Extract all lines in the data that contain the word "fits".
***** Data supplied
/-- Writes one entry as management would. -/
def State.putEntry (s : State) (a : Nat) (v : W64) : State :=
  if a < 0x800000 then s.regWrite a v (BitVec.allOnes 64) true
  else if settable a v.toNat then
    { s with mgt := { s.mgt with set := s.mgt.set.set (a % 256) (s.settingDefault (a % 256)) v.toNat } }
  else s

/-- Whether the sled applies a bundle (17 R594; 18 R614): `SET_RX`, the settings key enrolled, no lock, every entry kept. -/
def State.takesBundle (s : State) (l : List (W32 × W64)) (verifies : Bool) : Bool :=
  s.chn.ctl.getLsbD 2 && verifies && s.mgt.key.isSome && !s.mgt.lock && s.pilotRuns && s.sled.flush.isNone &&
  l.all (fun e => if e.1.toNat < 0x800000 then keptMask e.1.toNat != 0 else decide (0xFFFF0001 ≤ e.1.toNat ∧ e.1.toNat ≤ 0xFFFF0003 ∨ e.1.toNat = 0xFFFF0007 ∨ e.1.toNat = 0xFFFF0008))

/-- The transfer on UP ends with its last ACK once every chunk has been forwarded and, where the sled stores it, written. -/
def State.rxEnds (s : State) : State :=
  match s.chn.rx with
  | none => s
  | some r =>
    let sent := !r.fwd || (match s.chn.tx with
      | some x => x.origin || x.doneSent
      | none => true)
    if r.done ∧ r.got.length = chunksOf r.image ∧ r.storing = false ∧ sent = true then
      let s1 : State := { s with chn := { s.chn with rx := none, xstate := if s.chn.xstate = 3 then 3 else 0 } }
      s1.chainSend 0 .ack r.image.iseq 0xFFFFFFFF s1.freeBufs []
    else s

/-- The staging of a transfer ends without an image: its slot stays WRITING. -/
def State.stageLost (s : State) : State :=
  match s.fw.stage with
  | some g => if g.chain then ({ s with fw := { s.fw with stage := none } }).stageEnds g.prog (some { status := eIntegrity, detail := 0 }) else s
  | none => s

/-- The transfer on UP is aborted: it is forwarded no further. -/
def State.rxAbort (s : State) : State :=
  match s.chn.rx with
  | none => s
  | some _ =>
    let s1 : State := match s.chn.tx with
      | some x => if x.origin then s else
          ({ s with chn := { s.chn with tx := none } }).chainSend 1 .abort x.image.iseq 0 1 []
      | none => s
    ({ s1 with chn := { s1.chn with rx := none, xstate := 3 } }).stageLost

/-- A link register. -/
def State.link (s : State) (l : Nat) : Link := if l = 0 then s.chn.up else s.chn.dn

/-- Writes a link. -/
def State.setLink (s : State) (l : Nat) (x : Link) : State :=
  { s with chn := if l = 0 then { s.chn with up := x } else { s.chn with dn := x } }

/-- A frame that is discarded (17 R572). -/
def State.badFrame (s : State) (l : Nat) : State := s.setLink l { s.link l with crcErr := satInc (s.link l).crcErr }

/-- A frame arrives on a link: on one that is up; one whose check fails is discarded. In bypass the other link repeats it (17 R595). -/
def State.frameIn (s : State) (l : Nat) (ok : Bool) (kind : ChainKind) (words : List Nat) (f : State) : State :=
  if (s.link l).st = 3 then (if ok then s.send (.repeated (1 - l) kind words none) else s)
  else if (s.link l).st ≠ 2 then s else if ok then f else s.badFrame l

/-- CHAIN_HELLO (17 R572, R597). -/
def execChainHello (link : Fin 2) (peer : W16) (ok : Bool) (s : State) : R :=
  .next (s.frameIn link ok .hello [peer.toNat] (s.setLink link { s.link link with peerOk := true, peerId := peer, helloAt := s.clk.ms }))

/-- HELLO_TIMER: HELLO on both links (17 R573). -/
def execHelloTimer (s : State) : R :=
  .next (
    if s.awake = false ∨ s.sled.st = .dead then s
    else [0, 1].foldl (fun t l => if (t.link l).st = 2 then
        t.chainSend l .hello 0 0 0 [t.id.sledId.toNat, t.sled.st.code, t.fw.booted, (t.fw.slot t.fw.booted).iseq.toNat]
      else t) s)

/-- How the sled takes an offer for firmware (17 R575, R581, R583): it is armed for the image, or not; a program may wait for an image of one
length. The result says whether it stores the image. -/
def State.takeOffer (s : State) (x : Image) : State × Bool :=
  let arm := s.chn.arm
  let fits := match s.fw.wait with
    | some (_, len, _) => len == 0 || len.toNat == 65536 * chunksOf x
    | none => true
  let held := (s.fw.slot s.otherSlot).st == .staged && (s.fw.slot s.otherSlot).iseq == x.iseq
  if x.settings ∨ arm = BitVec.allOnes 64 ∨ (arm ≠ 0 ∧ arm ≠ x.iseq) ∨ held = true ∨ s.fw.stage.isSome = true ∨ fits = false ∨
      s.pilotRuns = false ∨ s.sled.flush.isSome = true then (s, false)
  else
    let p := s.fw.wait.map (fun w => w.1)
    let s1 : State := { s with chn := { s.chn with arm := BitVec.allOnes 64 }, fw := { s.fw with wait := none } }
    match s.refuses x with
    | some d => ((((s1.lastRefusal (some d)).post (pairPost .fwRefused 0 0 d.toNat 0))).stageEnds p (refused (some d)), false)
    | none =>
      let s2 := s1.slotWriting
      ({ s2 with fw := { s2.fw with stage := some ⟨x, 0, true, p, []⟩ } }, true)

/-- CHAIN_OFFER: images flow downward only (17 R571), so an offer on DOWN says nothing. An offer that arrives before the last transfer ended
replaces it. -/
def execChainOffer (link : Fin 2) (image : Image) (ok : Bool) (s : State) : R :=
  .next (s.frameIn link ok .offer [image.iseq.toNat, image.svn.toNat, image.version.toNat, image.setfmt.toNat, image.chunks] (
    if link = 1 then s
    else
      let p := s.rxAbort.takeOffer image
      let s1 := p.1
      let fwd := s1.chn.ctl.getLsbD 0 && s1.downFree
      let xs : Nat := if p.2 then 1 else if fwd then 2 else 0
      let r : Rx := ⟨image, p.2, fwd, [], [], false⟩
      let s2 : State := { s1 with chn := { s1.chn with rx := some r, rcvd := 0, fwded := 0, written := 0, xstate := xs } }
      let s3 := if fwd then s2.offerDown image false else s2
      s3.chainSend 0 .ack image.iseq 0xFFFFFFFF s3.freeBufs []))

/-- CHAIN_DATA: a chunk that was received before is acknowledged again. -/
def execChainData (link : Fin 2) (seq : Nat) (chunk : ChunkIn) (s : State) : R :=
  .next (
    if (s.link link).st = 3 then (if chunk.crcOk then s.send (.repeated (1 - link.val) .data [seq] (some chunk.data)) else s)
    else if (s.link link).st ≠ 2 ∨ link = 1 then s
    else match s.freeChunks.chn.rx with
      | none => if chunk.crcOk then s else s.badFrame 0
      | some r =>
        if chunk.crcOk = false then (s.badFrame 0).chainSend 0 .nak r.image.iseq seq 0 []
        else if chunksOf r.image ≤ seq then s
        else if r.got.contains seq then s.chainSend 0 .ack r.image.iseq seq s.freeBufs []
        else if s.freeChunks.freeBufs = 0 then s
        else
          let s1 : State := { s with chn := { s.chn with rx := some { r with got := r.got ++ [seq], bufs := r.bufs.put seq chunk.data }, rcvd := satInc s.chn.rcvd } }
          let s2 := (State.sendChunks 8 s1).freeChunks
          (s2.chainSend 0 .ack r.image.iseq seq s2.freeBufs []).rxEnds)

/-- CHAIN_ACK: of the offer, of DONE, or of a chunk. -/
def execChainAck (link : Fin 2) (seq : W32) (free : Nat) (ok : Bool) (s : State) : R :=
  .next (s.frameIn link ok .ack [seq.toNat, free] (
    if link = 0 then s
    else match s.chn.tx with
      | none => s
      | some x =>
        if seq = 0xFFFFFFFF#32 then
          (if x.doneSent then ({ s with chn := { s.chn with tx := none } }).freeChunks.rxEnds
           else if x.accepted then s
           else State.sendChunks 8 { s with chn := { s.chn with tx := some { x with accepted := true, credits := free } } })
        else if x.out.contains seq.toNat = false then s
        else
          let s1 : State := { s with chn := { s.chn with
            tx := some { x with out := x.out.filter (fun k => k != seq.toNat), credits := free }
            fwded := if x.origin then s.chn.fwded else satInc s.chn.fwded } }
          (State.sendChunks 8 s1.freeChunks).rxEnds))

/-- CHAIN_NAK. -/
def execChainNak (link : Fin 2) (seq : Nat) (ok : Bool) (s : State) : R :=
  .next (s.frameIn link ok .nak [seq] (if link = 0 then s else (s.resend seq).rxEnds))

/-- CHAIN_ACK_TIMEOUT. The Chain hardware of the receiver may hold an ACK through an activation pause (17 R599), which is shorter. -/
def execChainAckTimeout (link : Fin 2) (seq : Nat) (s : State) : R := .next (if link = 0 then s else (s.resend seq).rxEnds)

/-- CHAIN_DONE. A settings bundle is applied when all of it has arrived (17 R594): `verifies` says that its signature verifies under the enrolled
settings key. -/
def execChainDone (link : Fin 2) (ok : Bool) (entries : List (W32 × W64)) (verifies : Bool) (s : State) : R :=
  .next (s.frameIn link ok .done [] (
    if link = 1 then s
    else match s.chn.rx with
      | none => s
      | some r =>
        let s1 : State := { s with chn := { s.chn with rx := some { r with done := true } } }
        let apply1 := r.image.settings && !r.done && r.got.length == chunksOf r.image && s.takesBundle entries verifies
        let s2 := if apply1 then entries.foldl (fun t e => t.putEntry e.1.toNat e.2) s1 else s1
        s2.rxEnds))

/-- CHAIN_ABORT. -/
def execChainAbort (link : Fin 2) (ok : Bool) (s : State) : R := .next (s.frameIn link ok .abort [] (if link = 1 then s else s.rxAbort))

/-- CHAIN_LINK_UP: an enabled link is up; in DEAD both stay in bypass (17 R572, R595). -/
def execChainLinkUp (link : Fin 2) (s : State) : R :=
  .next (
    if s.awake = false ∨ s.sled.st = .dead ∨ s.chn.ctl.getLsbD (3 + link.val) = false then s
    else s.setLink link { s.link link with st := 2 })

/-- CHAIN_LINK_LOSS: what ran on the link ends (17 R600). -/
def execChainLinkLoss (link : Fin 2) (s : State) : R :=
  .next (
    if (s.link link).st ≠ 2 then s
    else
      let s1 := (s.setLink link { s.link link with st := 0, peerOk := false }).post (pairPost .chainFault 0 0 link.val 0)
      if link = 0 then s1.rxAbort
      else if s1.chn.tx.isSome then s1.stopForward.rxEnds else s1)

/-- Programs a chunk into a slot as it was received (17 R579). -/
def FwS.putChunk (f : FwS) (n k : Nat) (data : Option Chunk) : FwS :=
  let put (x : Slot) : Slot := data.elim x (fun c => { x with body := x.body.put k c })
  if n = 0 then { f with slot0 := put f.slot0 } else { f with slot1 := put f.slot1 }

/-- CHUNK_WRITTEN: the slot writer programs chunks in order (17 R574, R581). After the last one the slot is STAGED. -/
def execChunkWritten (seq : Nat) (s : State) : R :=
  .next (match s.fw.stage with
    | none => s
    | some g =>
      let here := !g.chain || (match s.chn.rx with
        | some r => r.got.contains seq
        | none => false)
      if seq ≠ g.written ∨ here = false then s
      else
        let data : Option Chunk := if g.chain then s.chn.rx.bind (fun r => r.bufs.find seq) else g.src[seq]?
        let s1 : State := { s with
          fw := { s.fw.putChunk s.otherSlot seq data with stage := some { g with written := seq + 1 } }
          chn := if g.chain then { s.chn with written := satInc s.chn.written } else s.chn }
        if seq + 1 < chunksOf g.image then s1.freeChunks
        else
          let x := g.image
          let n := s1.otherSlot
          let s2 : State := { s1 with
            fw := { s1.fw.setSlot n ⟨.staged, x.iseq, x.version, x.svn, x.setfmt, x.chunks, (s1.fw.slot n).body⟩ with stage := none }
            chn := { s1.chn with rx := s1.chn.rx.map (fun (r : Rx) => { r with storing := false }) } }
          let s3 := (s2.post (pairPost .fwStaged 0 0 n x.iseq.toNat)).stageEnds g.prog none
          let s4 := if g.chain = false ∧ s3.chn.ctl.getLsbD 1 = true ∧ s3.downFree = true then s3.offerDown x true else s3
          s4.freeChunks.rxEnds)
**********
■ Response to the exercise:
  let fits := match s.fw.wait with
  if x.settings ∨ arm = BitVec.allOnes 64 ∨ (arm ≠ 0 ∧ arm ≠ x.iseq) ∨ held = true ∨ s.fw.stage.isSome = true ∨ fits = false ∨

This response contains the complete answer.